The answer must be every line of the data that holds the word "recordValid".

_Stored items_:
# # # # #
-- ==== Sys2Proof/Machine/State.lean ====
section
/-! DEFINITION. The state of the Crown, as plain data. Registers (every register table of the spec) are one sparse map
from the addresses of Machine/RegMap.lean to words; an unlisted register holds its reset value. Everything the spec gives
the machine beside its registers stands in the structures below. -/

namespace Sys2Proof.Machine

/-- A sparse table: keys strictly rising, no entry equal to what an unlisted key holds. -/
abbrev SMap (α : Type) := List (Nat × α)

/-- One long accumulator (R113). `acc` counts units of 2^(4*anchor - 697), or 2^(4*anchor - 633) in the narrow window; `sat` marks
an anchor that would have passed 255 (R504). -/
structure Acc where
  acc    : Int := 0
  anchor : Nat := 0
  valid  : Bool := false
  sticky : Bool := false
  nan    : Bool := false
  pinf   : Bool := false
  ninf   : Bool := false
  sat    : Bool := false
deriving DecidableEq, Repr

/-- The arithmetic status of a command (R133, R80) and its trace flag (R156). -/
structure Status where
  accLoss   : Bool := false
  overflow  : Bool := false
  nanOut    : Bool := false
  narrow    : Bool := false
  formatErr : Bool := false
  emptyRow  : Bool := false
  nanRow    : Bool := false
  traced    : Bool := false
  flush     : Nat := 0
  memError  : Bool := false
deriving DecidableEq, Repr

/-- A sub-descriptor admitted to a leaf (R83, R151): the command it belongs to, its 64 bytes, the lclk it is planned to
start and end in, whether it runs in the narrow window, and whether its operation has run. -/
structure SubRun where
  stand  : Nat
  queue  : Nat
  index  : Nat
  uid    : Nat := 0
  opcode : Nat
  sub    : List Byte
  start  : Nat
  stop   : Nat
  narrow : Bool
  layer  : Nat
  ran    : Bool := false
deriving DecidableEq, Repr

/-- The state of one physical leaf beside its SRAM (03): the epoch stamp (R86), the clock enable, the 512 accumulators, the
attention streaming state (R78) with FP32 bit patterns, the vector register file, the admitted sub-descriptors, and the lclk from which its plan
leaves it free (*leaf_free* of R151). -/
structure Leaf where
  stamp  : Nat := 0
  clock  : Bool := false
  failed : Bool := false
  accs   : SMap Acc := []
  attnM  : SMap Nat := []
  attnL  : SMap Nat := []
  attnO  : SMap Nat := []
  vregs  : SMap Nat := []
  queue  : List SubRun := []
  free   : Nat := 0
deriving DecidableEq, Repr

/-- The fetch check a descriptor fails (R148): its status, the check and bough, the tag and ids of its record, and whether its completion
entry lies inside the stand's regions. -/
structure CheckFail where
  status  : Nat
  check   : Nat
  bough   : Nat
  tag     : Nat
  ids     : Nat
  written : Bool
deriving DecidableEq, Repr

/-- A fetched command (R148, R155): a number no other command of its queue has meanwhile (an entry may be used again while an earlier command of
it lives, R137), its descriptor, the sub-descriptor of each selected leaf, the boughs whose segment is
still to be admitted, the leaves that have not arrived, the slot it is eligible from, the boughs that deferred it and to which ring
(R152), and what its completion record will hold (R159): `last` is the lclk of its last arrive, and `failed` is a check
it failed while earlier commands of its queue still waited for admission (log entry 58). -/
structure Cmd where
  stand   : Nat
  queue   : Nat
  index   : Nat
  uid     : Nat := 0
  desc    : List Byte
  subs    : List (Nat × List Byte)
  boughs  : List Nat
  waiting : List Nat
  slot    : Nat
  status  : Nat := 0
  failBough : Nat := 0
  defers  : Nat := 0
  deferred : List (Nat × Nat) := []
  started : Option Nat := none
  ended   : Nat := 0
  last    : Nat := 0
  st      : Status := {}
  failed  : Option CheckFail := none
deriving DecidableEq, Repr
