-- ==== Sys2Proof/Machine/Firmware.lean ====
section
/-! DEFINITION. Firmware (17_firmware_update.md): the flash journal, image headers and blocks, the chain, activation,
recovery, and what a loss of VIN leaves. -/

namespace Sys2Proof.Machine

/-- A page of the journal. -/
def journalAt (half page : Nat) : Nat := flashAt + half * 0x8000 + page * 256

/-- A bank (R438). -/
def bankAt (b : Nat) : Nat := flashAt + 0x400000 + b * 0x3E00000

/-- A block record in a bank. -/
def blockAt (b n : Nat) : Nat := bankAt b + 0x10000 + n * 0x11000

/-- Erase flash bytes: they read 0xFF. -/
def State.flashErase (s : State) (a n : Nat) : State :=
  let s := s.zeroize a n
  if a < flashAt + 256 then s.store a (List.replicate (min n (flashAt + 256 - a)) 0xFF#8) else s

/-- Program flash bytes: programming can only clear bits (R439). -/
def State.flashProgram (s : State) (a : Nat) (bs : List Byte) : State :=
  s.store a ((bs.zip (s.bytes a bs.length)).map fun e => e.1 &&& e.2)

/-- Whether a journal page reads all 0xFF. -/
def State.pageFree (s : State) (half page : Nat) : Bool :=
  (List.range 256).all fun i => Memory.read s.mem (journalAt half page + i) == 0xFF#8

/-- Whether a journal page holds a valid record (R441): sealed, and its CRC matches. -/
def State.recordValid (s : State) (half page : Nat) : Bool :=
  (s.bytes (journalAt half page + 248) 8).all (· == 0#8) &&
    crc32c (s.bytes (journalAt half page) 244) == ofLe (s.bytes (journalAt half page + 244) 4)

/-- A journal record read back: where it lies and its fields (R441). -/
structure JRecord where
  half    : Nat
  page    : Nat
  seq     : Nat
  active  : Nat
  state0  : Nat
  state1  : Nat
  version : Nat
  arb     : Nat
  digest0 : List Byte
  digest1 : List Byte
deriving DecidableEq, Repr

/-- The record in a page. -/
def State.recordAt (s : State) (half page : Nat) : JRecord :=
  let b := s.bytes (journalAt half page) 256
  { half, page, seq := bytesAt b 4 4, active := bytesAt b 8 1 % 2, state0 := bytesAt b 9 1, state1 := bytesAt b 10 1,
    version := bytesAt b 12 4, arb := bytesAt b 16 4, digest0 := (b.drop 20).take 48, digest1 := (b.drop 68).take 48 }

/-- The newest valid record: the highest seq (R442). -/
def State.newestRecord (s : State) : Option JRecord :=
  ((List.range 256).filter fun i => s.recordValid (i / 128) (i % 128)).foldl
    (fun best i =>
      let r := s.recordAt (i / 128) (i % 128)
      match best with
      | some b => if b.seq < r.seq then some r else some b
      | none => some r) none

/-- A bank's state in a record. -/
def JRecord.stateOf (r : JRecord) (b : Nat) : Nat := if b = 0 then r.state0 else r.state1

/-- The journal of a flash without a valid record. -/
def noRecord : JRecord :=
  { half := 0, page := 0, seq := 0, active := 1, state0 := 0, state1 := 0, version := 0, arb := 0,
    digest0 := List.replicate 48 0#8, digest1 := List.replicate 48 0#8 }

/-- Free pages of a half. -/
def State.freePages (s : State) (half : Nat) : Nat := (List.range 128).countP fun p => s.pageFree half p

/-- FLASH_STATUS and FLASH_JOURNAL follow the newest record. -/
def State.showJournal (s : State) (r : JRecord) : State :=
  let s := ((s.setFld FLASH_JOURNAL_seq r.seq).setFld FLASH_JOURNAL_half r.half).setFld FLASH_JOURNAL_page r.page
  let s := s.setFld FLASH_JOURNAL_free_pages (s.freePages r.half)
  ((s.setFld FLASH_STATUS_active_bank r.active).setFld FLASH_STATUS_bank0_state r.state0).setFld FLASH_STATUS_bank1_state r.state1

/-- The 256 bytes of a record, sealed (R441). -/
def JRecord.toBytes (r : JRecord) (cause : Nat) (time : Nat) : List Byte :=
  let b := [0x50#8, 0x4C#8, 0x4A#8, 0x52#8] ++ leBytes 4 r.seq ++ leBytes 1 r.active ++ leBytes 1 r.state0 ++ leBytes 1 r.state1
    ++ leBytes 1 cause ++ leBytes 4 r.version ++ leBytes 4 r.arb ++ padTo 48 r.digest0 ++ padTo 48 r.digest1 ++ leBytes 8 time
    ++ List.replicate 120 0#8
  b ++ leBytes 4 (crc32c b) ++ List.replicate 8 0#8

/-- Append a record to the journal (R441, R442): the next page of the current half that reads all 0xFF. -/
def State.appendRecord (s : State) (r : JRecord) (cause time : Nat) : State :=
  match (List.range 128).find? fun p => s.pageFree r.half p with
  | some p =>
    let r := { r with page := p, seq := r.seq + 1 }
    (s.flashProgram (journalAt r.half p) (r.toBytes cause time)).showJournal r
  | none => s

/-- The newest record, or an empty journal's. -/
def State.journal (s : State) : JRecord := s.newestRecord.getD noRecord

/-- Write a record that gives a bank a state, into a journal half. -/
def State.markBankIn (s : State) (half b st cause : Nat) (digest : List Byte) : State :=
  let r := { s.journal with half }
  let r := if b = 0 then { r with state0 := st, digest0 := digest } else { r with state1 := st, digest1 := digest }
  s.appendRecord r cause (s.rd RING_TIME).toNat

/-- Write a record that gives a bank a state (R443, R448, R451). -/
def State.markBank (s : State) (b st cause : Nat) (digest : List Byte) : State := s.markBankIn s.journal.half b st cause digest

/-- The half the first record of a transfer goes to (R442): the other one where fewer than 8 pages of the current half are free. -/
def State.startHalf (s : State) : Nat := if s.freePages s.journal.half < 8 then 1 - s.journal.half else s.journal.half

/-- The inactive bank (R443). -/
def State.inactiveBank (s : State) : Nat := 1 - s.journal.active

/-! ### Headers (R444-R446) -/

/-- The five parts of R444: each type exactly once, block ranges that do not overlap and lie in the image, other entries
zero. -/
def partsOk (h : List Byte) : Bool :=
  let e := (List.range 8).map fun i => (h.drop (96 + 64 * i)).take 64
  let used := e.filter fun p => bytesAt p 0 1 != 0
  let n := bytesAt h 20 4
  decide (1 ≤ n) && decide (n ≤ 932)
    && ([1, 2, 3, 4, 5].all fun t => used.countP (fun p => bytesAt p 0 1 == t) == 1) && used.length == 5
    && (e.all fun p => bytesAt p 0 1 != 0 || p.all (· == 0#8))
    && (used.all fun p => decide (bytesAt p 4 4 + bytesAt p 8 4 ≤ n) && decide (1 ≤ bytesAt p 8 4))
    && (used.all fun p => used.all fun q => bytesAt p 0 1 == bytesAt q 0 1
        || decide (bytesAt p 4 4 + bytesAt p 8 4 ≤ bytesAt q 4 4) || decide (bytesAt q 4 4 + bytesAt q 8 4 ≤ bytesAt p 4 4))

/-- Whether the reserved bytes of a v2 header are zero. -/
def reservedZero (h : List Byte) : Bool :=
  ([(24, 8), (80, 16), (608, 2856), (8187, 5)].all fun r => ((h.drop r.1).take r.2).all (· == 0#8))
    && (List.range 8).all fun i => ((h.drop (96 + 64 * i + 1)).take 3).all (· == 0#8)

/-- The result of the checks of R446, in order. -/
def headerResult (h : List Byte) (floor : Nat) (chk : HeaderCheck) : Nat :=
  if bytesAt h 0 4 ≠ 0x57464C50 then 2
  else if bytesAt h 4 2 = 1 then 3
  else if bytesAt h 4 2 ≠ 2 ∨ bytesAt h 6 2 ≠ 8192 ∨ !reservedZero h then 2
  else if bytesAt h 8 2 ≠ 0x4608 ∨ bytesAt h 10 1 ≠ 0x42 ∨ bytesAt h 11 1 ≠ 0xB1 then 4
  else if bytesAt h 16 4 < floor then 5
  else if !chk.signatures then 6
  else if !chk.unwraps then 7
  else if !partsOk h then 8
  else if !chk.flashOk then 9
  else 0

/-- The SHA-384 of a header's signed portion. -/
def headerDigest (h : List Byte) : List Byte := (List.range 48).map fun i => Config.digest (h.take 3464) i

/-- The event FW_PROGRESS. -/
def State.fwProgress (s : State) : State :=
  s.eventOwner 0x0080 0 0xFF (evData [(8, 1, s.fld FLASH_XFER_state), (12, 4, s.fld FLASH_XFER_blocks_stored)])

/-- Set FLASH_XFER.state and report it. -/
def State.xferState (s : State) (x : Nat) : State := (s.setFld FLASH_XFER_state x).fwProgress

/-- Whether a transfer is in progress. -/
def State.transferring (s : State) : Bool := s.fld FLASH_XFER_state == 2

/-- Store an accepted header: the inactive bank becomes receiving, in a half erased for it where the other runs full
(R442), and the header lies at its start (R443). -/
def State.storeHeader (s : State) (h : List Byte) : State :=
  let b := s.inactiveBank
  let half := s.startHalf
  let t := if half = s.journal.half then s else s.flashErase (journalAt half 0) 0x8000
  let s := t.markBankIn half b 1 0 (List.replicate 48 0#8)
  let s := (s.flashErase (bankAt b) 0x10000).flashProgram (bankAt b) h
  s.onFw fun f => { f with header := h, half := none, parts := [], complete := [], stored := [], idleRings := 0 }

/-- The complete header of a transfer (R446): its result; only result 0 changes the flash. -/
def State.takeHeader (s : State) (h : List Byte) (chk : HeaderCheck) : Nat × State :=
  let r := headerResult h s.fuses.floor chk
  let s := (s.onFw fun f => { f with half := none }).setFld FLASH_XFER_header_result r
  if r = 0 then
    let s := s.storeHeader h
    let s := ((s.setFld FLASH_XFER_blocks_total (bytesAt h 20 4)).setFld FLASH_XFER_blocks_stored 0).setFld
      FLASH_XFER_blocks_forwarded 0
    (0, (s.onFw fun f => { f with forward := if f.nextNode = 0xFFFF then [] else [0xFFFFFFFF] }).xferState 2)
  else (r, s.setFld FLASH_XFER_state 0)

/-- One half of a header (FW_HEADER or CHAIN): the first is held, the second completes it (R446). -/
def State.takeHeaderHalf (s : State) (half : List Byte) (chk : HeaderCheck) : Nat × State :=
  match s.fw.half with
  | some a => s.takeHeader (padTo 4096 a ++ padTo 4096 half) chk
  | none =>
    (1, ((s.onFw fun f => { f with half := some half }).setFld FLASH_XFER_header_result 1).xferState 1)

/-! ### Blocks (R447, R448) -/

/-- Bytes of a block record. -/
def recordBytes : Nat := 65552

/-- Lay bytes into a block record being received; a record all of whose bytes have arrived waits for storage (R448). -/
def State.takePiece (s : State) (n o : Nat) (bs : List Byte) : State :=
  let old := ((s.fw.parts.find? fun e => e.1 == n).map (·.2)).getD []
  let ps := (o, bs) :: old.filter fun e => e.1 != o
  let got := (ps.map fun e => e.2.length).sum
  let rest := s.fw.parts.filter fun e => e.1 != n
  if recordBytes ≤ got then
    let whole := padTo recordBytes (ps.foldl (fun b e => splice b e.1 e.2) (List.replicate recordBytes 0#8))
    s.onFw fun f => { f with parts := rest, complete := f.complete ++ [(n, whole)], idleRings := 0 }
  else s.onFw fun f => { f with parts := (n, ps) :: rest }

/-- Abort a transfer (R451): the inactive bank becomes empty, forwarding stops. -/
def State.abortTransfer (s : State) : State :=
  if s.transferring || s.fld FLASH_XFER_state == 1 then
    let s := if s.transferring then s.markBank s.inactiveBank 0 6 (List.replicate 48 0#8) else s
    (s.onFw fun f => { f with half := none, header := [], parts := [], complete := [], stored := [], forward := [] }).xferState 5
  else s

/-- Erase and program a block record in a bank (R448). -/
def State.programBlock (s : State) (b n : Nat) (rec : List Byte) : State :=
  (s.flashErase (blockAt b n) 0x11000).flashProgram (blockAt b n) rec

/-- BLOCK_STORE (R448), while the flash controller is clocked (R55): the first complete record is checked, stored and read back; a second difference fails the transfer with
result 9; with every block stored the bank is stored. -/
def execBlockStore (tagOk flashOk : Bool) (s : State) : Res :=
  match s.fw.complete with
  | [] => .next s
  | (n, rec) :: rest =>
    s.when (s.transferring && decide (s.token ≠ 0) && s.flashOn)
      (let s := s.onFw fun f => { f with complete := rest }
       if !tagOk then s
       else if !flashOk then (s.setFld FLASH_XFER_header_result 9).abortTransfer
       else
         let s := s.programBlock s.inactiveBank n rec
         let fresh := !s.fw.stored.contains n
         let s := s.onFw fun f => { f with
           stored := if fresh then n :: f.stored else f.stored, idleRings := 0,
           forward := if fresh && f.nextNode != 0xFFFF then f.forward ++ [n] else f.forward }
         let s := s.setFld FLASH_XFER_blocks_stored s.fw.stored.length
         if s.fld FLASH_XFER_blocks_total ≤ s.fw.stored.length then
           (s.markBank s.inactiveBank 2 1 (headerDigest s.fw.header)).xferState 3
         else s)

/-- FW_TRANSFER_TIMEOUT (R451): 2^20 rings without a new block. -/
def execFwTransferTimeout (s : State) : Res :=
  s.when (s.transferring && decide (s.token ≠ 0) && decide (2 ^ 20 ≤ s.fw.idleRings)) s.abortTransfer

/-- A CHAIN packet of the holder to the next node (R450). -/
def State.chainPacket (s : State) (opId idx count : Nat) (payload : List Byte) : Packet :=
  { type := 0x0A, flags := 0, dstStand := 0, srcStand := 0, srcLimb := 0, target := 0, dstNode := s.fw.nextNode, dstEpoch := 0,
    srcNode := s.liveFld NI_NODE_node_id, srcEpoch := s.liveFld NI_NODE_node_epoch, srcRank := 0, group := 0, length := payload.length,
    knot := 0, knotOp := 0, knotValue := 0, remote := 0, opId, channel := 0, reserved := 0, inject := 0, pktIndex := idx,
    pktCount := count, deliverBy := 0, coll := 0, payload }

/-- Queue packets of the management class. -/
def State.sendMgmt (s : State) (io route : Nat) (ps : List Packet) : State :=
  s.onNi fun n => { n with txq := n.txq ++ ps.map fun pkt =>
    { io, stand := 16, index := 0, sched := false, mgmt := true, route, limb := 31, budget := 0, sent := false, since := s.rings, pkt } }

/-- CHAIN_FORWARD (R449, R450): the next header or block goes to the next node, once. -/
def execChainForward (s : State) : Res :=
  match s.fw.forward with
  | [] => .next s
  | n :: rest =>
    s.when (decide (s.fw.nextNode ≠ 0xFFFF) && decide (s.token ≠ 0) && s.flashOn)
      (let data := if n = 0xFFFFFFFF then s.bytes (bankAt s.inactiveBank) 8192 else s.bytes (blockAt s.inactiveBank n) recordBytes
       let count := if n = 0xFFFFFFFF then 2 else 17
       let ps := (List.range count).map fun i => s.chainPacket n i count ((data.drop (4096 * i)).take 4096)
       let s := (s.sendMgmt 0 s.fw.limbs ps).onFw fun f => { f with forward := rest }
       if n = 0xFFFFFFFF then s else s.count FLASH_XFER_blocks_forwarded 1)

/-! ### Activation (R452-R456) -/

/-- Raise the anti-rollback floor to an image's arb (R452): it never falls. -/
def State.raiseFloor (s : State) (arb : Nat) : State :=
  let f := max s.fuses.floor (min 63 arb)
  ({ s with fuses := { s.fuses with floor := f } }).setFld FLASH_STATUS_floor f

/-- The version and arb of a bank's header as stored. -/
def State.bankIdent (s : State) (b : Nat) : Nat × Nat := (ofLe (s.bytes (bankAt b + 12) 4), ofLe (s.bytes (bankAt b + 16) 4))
# # # # #
_Task solution_:
def State.recordValid (s : State) (half page : Nat) : Bool :=
  ((List.range 256).filter fun i => s.recordValid (i / 128) (i % 128)).foldl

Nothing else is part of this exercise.